Stored data
>>>
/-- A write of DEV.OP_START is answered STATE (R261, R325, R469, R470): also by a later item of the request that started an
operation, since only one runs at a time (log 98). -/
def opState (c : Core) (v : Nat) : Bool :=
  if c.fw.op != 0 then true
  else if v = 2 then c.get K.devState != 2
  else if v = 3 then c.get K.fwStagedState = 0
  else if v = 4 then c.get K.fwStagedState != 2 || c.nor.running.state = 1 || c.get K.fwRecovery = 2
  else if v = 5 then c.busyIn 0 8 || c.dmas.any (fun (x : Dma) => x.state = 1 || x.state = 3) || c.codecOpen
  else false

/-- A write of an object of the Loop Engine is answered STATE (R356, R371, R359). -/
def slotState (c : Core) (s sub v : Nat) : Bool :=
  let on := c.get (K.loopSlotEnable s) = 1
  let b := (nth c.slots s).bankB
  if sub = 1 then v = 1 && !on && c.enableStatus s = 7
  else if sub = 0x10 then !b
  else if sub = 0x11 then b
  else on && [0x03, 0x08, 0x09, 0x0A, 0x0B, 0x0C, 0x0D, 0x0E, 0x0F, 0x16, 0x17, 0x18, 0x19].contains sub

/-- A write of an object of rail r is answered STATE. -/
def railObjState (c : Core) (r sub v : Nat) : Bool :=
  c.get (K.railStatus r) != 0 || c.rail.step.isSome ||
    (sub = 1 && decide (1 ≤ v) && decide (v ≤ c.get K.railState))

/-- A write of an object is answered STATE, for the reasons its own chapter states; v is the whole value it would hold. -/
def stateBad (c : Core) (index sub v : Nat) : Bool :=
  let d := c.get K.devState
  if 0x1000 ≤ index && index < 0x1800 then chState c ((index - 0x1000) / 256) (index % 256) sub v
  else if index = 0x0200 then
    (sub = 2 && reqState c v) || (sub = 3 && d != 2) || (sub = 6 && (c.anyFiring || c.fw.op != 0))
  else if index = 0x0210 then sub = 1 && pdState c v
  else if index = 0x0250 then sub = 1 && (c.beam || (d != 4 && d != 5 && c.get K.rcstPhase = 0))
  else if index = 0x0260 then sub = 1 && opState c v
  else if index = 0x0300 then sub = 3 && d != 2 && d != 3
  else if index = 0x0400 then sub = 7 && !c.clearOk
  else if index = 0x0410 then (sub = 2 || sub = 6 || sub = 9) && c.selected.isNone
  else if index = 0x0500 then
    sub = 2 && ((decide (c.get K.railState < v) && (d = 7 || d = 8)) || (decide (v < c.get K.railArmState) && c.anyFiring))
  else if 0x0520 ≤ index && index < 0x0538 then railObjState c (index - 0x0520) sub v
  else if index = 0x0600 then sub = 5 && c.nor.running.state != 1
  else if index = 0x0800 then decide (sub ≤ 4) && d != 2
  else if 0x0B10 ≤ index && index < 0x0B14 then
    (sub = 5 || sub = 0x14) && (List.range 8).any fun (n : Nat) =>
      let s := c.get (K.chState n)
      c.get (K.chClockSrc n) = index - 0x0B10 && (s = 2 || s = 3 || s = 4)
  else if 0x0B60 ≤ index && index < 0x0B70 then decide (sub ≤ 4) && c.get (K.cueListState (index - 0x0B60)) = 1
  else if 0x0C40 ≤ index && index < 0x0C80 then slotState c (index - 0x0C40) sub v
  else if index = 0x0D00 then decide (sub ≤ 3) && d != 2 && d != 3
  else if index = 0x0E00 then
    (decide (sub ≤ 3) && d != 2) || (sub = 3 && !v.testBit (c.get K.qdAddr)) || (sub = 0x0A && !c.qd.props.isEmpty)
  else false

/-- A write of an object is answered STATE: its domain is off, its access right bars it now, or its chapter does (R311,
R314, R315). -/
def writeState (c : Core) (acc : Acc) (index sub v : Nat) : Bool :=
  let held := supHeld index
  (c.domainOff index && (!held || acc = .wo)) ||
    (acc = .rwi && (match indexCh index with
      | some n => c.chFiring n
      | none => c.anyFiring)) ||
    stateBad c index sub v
<<<
In the entries above, count each line with "devState"; reply with the total only.

2